Meilleures pratiques: choisir un benchmark adéquat
Le seuil de déclenchement de ce fonds est injuste car il récompense avant tout le fonds pour la performance d’une classe d’actifs (les actions internationales), autrement dit le beta. S’il peut surperformer un indice monétaire (LIBOR) de plus de 2%, il obtient la commission de surperformance même dans le cas où le fonds sous performe massivement un indice actions plus pertinent tel que le MSCI World. Une commission de surperformance qui récompense un gérant alors même qu’il « détruit » de la valeur nous semble une bien piètre proposition en effet.
A la place, une commission de performance doit être structurée afin de récompenser un fonds pour sa surperformance au-delà de sa classe d’actifs. C’est pourquoi nous préférons voir la performance d’un fonds mesurée contre un indice qui représente au mieux l’univers d’investissement du gérant. Par exemple, un fonds toutes capitalisations investi au Royaume uni qui investit sur l’ensemble du marché britannique pourrait raisonnablement mesurer sa performance contre le FTSE All Share (néanmoins s’il a un fort biais vers les petites et moyennes valeurs, un indice composite comprenant les indices FTSE 250 et FTSE Small cap serait approprié puisque le FTSE All Share a un biais vers les grandes capitalisations). Une commission de performance doit prendre pour référence un indice qui récompense le gérant quand ce dernier ajoute réellement de la valeur et non quand les biais inhérents à sa stratégie lui sont favorables.

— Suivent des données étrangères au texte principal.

/-- R109: an access of n bytes at an address that is not a multiple of n raises cause 0x03, and one at an address in no region
cause 0x04, the alignment first; TVAL holds the address and TEPC that of the instruction, which writes nothing. -/
def Obligations.AccessChecks : Prop :=
  ∀ (s : State) (d a b : BitVec 5) (i : BitVec 12) (h : BitVec 7) (l : BitVec 5) (w : BitVec 3) (v : BitVec 2), Running s →
    s.me.hm = false →
    (w.toNat < 7 → address s a i % loadBytes w ≠ 0 →
      exec (.ld d a i w) s = .next (takeTrap 3 0 false false s.me.pc (word (address s a i)) s)) ∧
    (w.toNat < 7 → address s a i % loadBytes w = 0 → regionOf (address s a i) = .nowhere →
      exec (.ld d a i w) s = .next (takeTrap 4 0 false false s.me.pc (word (address s a i)) s)) ∧
    (address s a (h ++ l) % 2 ^ v.toNat ≠ 0 →
      exec (.st a b h v l) s = .next (takeTrap 3 0 false false s.me.pc (word (address s a (h ++ l))) s)) ∧
    (address s a (h ++ l) % 2 ^ v.toNat = 0 → regionOf (address s a (h ++ l)) = .nowhere →
      exec (.st a b h v l) s = .next (takeTrap 4 0 false false s.me.pc (word (address s a (h ++ l))) s))

/-- R189 to R191: AMO and CAS of both widths complete in normal mode at an aligned address, where nothing of the strand is
outstanding, the agenda does not defer them, no VFENCE is queued ahead of them, and a release has no push to wait for: the
memory value at the point of coherence, after the waiting stores that R88, R91 and R94 put before the atomic, is combined with
the operand in one step; D receives the old value, sign-extended where it has 32 bits; CAS writes only where the old value
equals D; every other byte keeps its value at the point of coherence. An acquire lets the strand's node observe its gang
(R95). R93, R191: behind a queued VFENCE one that does not release completes with its access kept until the VFENCE has
completed, in host space as the last entry of the host path, D pending: nothing else changes. That an acquire observes at once
is the model's choice (log 69). -/
def Obligations.AtomicsAtCoherence : Prop :=
  (∀ (s : State) (d a b : BitVec 5) (sc : BitVec 3) (o : BitVec 4) (r : BitVec 2) (z : BitVec 1) (l : Loc) (i : Instr), Running s →
    NoDrain s → r.toNat < 2 → keepsAtomic s = true → i = .amo d a b sc o r z ∨ i = .cas d a b sc r z →
    (reg s a).toNat % (if z = 0 then 4 else 8) = 0 → reach s (reg s a).toNat .store = .ok l →
    (∀ y ∈ s.me.hpath, y.held ≤ fencesAhead s.me) →
    ∃ t x, exec i s = .next t ∧ t.me.pc = s.me.pc + 4 ∧ t.me.out = s.me.out ++ [pendAtomic d (r.toNat == 1) s.nextId] ∧
      x.id = s.nextId ∧
      (∀ k, l = .spad k → x.key = k ∧ t.me.hpath = s.me.hpath ∧ t.me.kept = s.me.kept ++ [⟨[], fencesAhead s.me, some x⟩]) ∧
      (∀ k, l = .host k → x.key = k ∧ t.me.kept = s.me.kept ∧ t.me.hpath = s.me.hpath ++ [⟨[], fencesAhead s.me, some x⟩]) ∧
      { t with nextId := s.nextId, me := { t.me with
          pc := s.me.pc, out := s.me.out, kept := s.me.kept, hpath := s.me.hpath } } = s) ∧
  ∀ (s : State) (d a b : BitVec 5) (sc : BitVec 3) (o : BitVec 4) (r : BitVec 2) (z : BitVec 1) (l : Loc), Running s → NoDrain s →
    s.defer = false → Calm s → keepsAtomic s = false → (2 ≤ r.toNat → allAccepted s = true) → o.toNat < 9 →
    let n := if z = 0 then 4 else 8
    (reg s a).toNat % n = 0 → reach s (reg s a).toNat .store = .ok l →
    let u := beforeAtomic (fencesAhead s.me) (if 2 ≤ r.toNat then flushAll s else s) l
    let w := coherent u l n
    let old : Word := if z = 0 then BitVec.ofInt 64 (BitVec.ofNat 32 w).toInt else word w
    let gangs := if r.toNat % 2 = 1 then (observe s).gangs else s.gangs
    (∃ t, exec (.amo d a b sc o r z) s = .next t ∧ t.me.pc = s.me.pc + 4 ∧ WritesReg s t d old ∧
      coherent t l n = atomicResult o n w ((reg s b).toNat % 2 ^ (8 * n)) ∧
      (∀ x, (∀ j < n, x ≠ l.plus j) → atCoherence t x = atCoherence u x) ∧ t.gangs = gangs ∧
      { t with spad := u.spad, host := u.host, gangs := u.gangs, me := { t.me with
          pc := u.me.pc, regs := u.me.regs, acquired := u.me.acquired } } = u) ∧
    ∃ t, exec (.cas d a b sc r z) s = .next t ∧ t.me.pc = s.me.pc + 4 ∧ WritesReg s t d old ∧
      coherent t l n = (if w = (reg s d).toNat % 2 ^ (8 * n) then (reg s b).toNat % 2 ^ (8 * n) else w) ∧
      (∀ x, (∀ j < n, x ≠ l.plus j) → atCoherence t x = atCoherence u x) ∧ t.gangs = gangs ∧
      { t with spad := u.spad, host := u.host, gangs := u.gangs, me := { t.me with
          pc := u.me.pc, regs := u.me.regs, acquired := u.me.acquired } } = u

Meilleures pratiques: les « high-water marks »
Les commissions de performance doivent aussi inclure des “high-water marks » ou un mécanisme similaire. Le «high-water mark» ou seuil plafond, correspond à un principe qui veut que la commission de performance ne s’applique que lorsque la valeur liquidative dépasse son plus haut niveau enregistré par le passé. Cela évite que les investisseurs paient des commissions sur des résultats qui représenteraient un rattrapage de périodes passées de sous performance. Par exemple, si un fonds a sous-performé en 2008, les investisseurs ne devraient pas s’attendre à payer une commission de surperformance avant que le fonds n’ait regagné ce qu’il a perdu. Sans « high water mark », les commissions de performance nous semblent négatives pour l’investisseur.

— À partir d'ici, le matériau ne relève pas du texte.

theorem WordRoundTrip.vmulhVs (d : BitVec 5) (a : BitVec 5) (b : BitVec 5) (o : SMod) : WordRoundTrip.Statement (.vmulhVs d a b o) := by
  intro _
  have hv : encodeNat (.vmulhVs d a b o) =
    36 + 0 * 4194304 + 1 * 536870912 + o.z.toNat * 134217728 + o.c.toNat * 67108864 + o.m.toNat * 16777216 + o.k.toNat * 8388608 + b.toNat * 131072 + a.toNat * 4096 + d.toNat * 128 := rfl
  generalize encodeNat (.vmulhVs d a b o) = w' at hv ⊢
  obtain ⟨r0, r22, r29, f0, f1, f2, f3, f4, f5, f6, lt⟩ := layout17 36 0 1 o.z o.c o.m o.k b a d (by decide) (by decide) (by decide) w' hv
  have g3 : smodOf w' = o := by simp only [smodOf, f0, f1, f2, f3]
  refine ⟨?_, ?_, lt⟩
  · rw [raw_24 w' r0]
    simp only [rawMajor24, r29, f6, f5, f4, g3]
  · rintro rfl
    exact absurd r0 (by decide)

theorem WordRoundTrip.vmaccVs (d : BitVec 5) (a : BitVec 5) (b : BitVec 5) (o : SMod) : WordRoundTrip.Statement (.vmaccVs d a b o) := by
  intro _
  have hv : encodeNat (.vmaccVs d a b o) =
    36 + 0 * 4194304 + 2 * 536870912 + o.z.toNat * 134217728 + o.c.toNat * 67108864 + o.m.toNat * 16777216 + o.k.toNat * 8388608 + b.toNat * 131072 + a.toNat * 4096 + d.toNat * 128 := rfl
  generalize encodeNat (.vmaccVs d a b o) = w' at hv ⊢
  obtain ⟨r0, r22, r29, f0, f1, f2, f3, f4, f5, f6, lt⟩ := layout17 36 0 2 o.z o.c o.m o.k b a d (by decide) (by decide) (by decide) w' hv
  have g3 : smodOf w' = o := by simp only [smodOf, f0, f1, f2, f3]
  refine ⟨?_, ?_, lt⟩
  · rw [raw_24 w' r0]
    simp only [rawMajor24, r29, f6, f5, f4, g3]
  · rintro rfl
    exact absurd r0 (by decide)

theorem WordRoundTrip.vnmaccVs (d : BitVec 5) (a : BitVec 5) (b : BitVec 5) (o : SMod) : WordRoundTrip.Statement (.vnmaccVs d a b o) := by
  intro _
  have hv : encodeNat (.vnmaccVs d a b o) =
    36 + 0 * 4194304 + 3 * 536870912 + o.z.toNat * 134217728 + o.c.toNat * 67108864 + o.m.toNat * 16777216 + o.k.toNat * 8388608 + b.toNat * 131072 + a.toNat * 4096 + d.toNat * 128 := rfl
  generalize encodeNat (.vnmaccVs d a b o) = w' at hv ⊢
  obtain ⟨r0, r22, r29, f0, f1, f2, f3, f4, f5, f6, lt⟩ := layout17 36 0 3 o.z o.c o.m o.k b a d (by decide) (by decide) (by decide) w' hv
  have g3 : smodOf w' = o := by simp only [smodOf, f0, f1, f2, f3]
  refine ⟨?_, ?_, lt⟩
  · rw [raw_24 w' r0]
    simp only [rawMajor24, r29, f6, f5, f4, g3]
  · rintro rfl
    exact absurd r0 (by decide)

theorem WordRoundTrip.vdivVs (d : BitVec 5) (a : BitVec 5) (b : BitVec 5) (o : SMod) : WordRoundTrip.Statement (.vdivVs d a b o) := by
  intro _
  have hv : encodeNat (.vdivVs d a b o) =
    36 + 0 * 4194304 + 4 * 536870912 + o.z.toNat * 134217728 + o.c.toNat * 67108864 + o.m.toNat * 16777216 + o.k.toNat * 8388608 + b.toNat * 131072 + a.toNat * 4096 + d.toNat * 128 := rfl
  generalize encodeNat (.vdivVs d a b o) = w' at hv ⊢
  obtain ⟨r0, r22, r29, f0, f1, f2, f3, f4, f5, f6, lt⟩ := layout17 36 0 4 o.z o.c o.m o.k b a d (by decide) (by decide) (by decide) w' hv
  have g3 : smodOf w' = o := by simp only [smodOf, f0, f1, f2, f3]
  refine ⟨?_, ?_, lt⟩
  · rw [raw_24 w' r0]
    simp only [rawMajor24, r29, f6, f5, f4, g3]
  · rintro rfl
    exact absurd r0 (by decide)

theorem WordRoundTrip.vremVs (d : BitVec 5) (a : BitVec 5) (b : BitVec 5) (o : SMod) : WordRoundTrip.Statement (.vremVs d a b o) := by
  intro _
  have hv : encodeNat (.vremVs d a b o) =
    36 + 0 * 4194304 + 5 * 536870912 + o.z.toNat * 134217728 + o.c.toNat * 67108864 + o.m.toNat * 16777216 + o.k.toNat * 8388608 + b.toNat * 131072 + a.toNat * 4096 + d.toNat * 128 := rfl
  generalize encodeNat (.vremVs d a b o) = w' at hv ⊢
  obtain ⟨r0, r22, r29, f0, f1, f2, f3, f4, f5, f6, lt⟩ := layout17 36 0 5 o.z o.c o.m o.k b a d (by decide) (by decide) (by decide) w' hv
  have g3 : smodOf w' = o := by simp only [smodOf, f0, f1, f2, f3]
  refine ⟨?_, ?_, lt⟩
  · rw [raw_24 w' r0]
    simp only [rawMajor24, r29, f6, f5, f4, g3]
  · rintro rfl
    exact absurd r0 (by decide)

theorem WordRoundTrip.vsllVs (d : BitVec 5) (a : BitVec 5) (b : BitVec 5) (o : SMod) : WordRoundTrip.Statement (.vsllVs d a b o) := by
  intro _
  have hv : encodeNat (.vsllVs d a b o) =
    36 + 0 * 4194304 + 6 * 536870912 + o.z.toNat * 134217728 + o.c.toNat * 67108864 + o.m.toNat * 16777216 + o.k.toNat * 8388608 + b.toNat * 131072 + a.toNat * 4096 + d.toNat * 128 := rfl
  generalize encodeNat (.vsllVs d a b o) = w' at hv ⊢
  obtain ⟨r0, r22, r29, f0, f1, f2, f3, f4, f5, f6, lt⟩ := layout17 36 0 6 o.z o.c o.m o.k b a d (by decide) (by decide) (by decide) w' hv
  have g3 : smodOf w' = o := by simp only [smodOf, f0, f1, f2, f3]
  refine ⟨?_, ?_, lt⟩
  · rw [raw_24 w' r0]
    simp only [rawMajor24, r29, f6, f5, f4, g3]
  · rintro rfl
    exact absurd r0 (by decide)

theorem WordRoundTrip.vsrlVs (d : BitVec 5) (a : BitVec 5) (b : BitVec 5) (o : SMod) : WordRoundTrip.Statement (.vsrlVs d a b o) := by
  intro _
  have hv : encodeNat (.vsrlVs d a b o) =
    36 + 0 * 4194304 + 7 * 536870912 + o.z.toNat * 134217728 + o.c.toNat * 67108864 + o.m.toNat * 16777216 + o.k.toNat * 8388608 + b.toNat * 131072 + a.toNat * 4096 + d.toNat * 128 := rfl
  generalize encodeNat (.vsrlVs d a b o) = w' at hv ⊢
  obtain ⟨r0, r22, r29, f0, f1, f2, f3, f4, f5, f6, lt⟩ := layout17 36 0 7 o.z o.c o.m o.k b a d (by decide) (by decide) (by decide) w' hv
  have g3 : smodOf w' = o := by simp only [smodOf, f0, f1, f2, f3]
  refine ⟨?_, ?_, lt⟩
  · rw [raw_24 w' r0]
    simp only [rawMajor24, r29, f6, f5, f4, g3]
  · rintro rfl
    exact absurd r0 (by decide)

theorem WordRoundTrip.vsllVi (d : BitVec 5) (b : BitVec 5) (i : BitVec 5) (o : SMod) : WordRoundTrip.Statement (.vsllVi d b i o) := by
  intro _
  have hv : encodeNat (.vsllVi d b i o) =
    37 + 0 * 4194304 + 0 * 536870912 + o.z.toNat * 134217728 + o.c.toNat * 67108864 + o.m.toNat * 16777216 + o.k.toNat * 8388608 + i.toNat * 4096 + b.toNat * 131072 + d.toNat * 128 := rfl
  generalize encodeNat (.vsllVi d b i o) = w' at hv ⊢
  obtain ⟨r0, r22, r29, f0, f1, f2, f3, f4, f5, f6, lt⟩ := layout18 37 0 0 o.z o.c o.m o.k i b d (by decide) (by decide) (by decide) w' hv
  have g3 : smodOf w' = o := by simp only [smodOf, f0, f1, f2, f3]
  refine ⟨?_, ?_, lt⟩
  · rw [raw_25 w' r0]
    simp only [rawMajor25, r29, f6, f5, f4, g3]
  · rintro rfl
    exact absurd r0 (by decide)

Meilleures pratiques: une communication transparente
Pour finir, les commissions de surperformance doivent être clairement signalées et expliquées dans les prospectus et les présentations commerciales. Les investisseurs doivent pouvoir les trouver et les comprendre facilement. Idéalement, différents scénarios devraient être fournis pour aider l’investisseur à comprendre comment la commission de surperformance va s’appliquer dans différentes conditions de marché.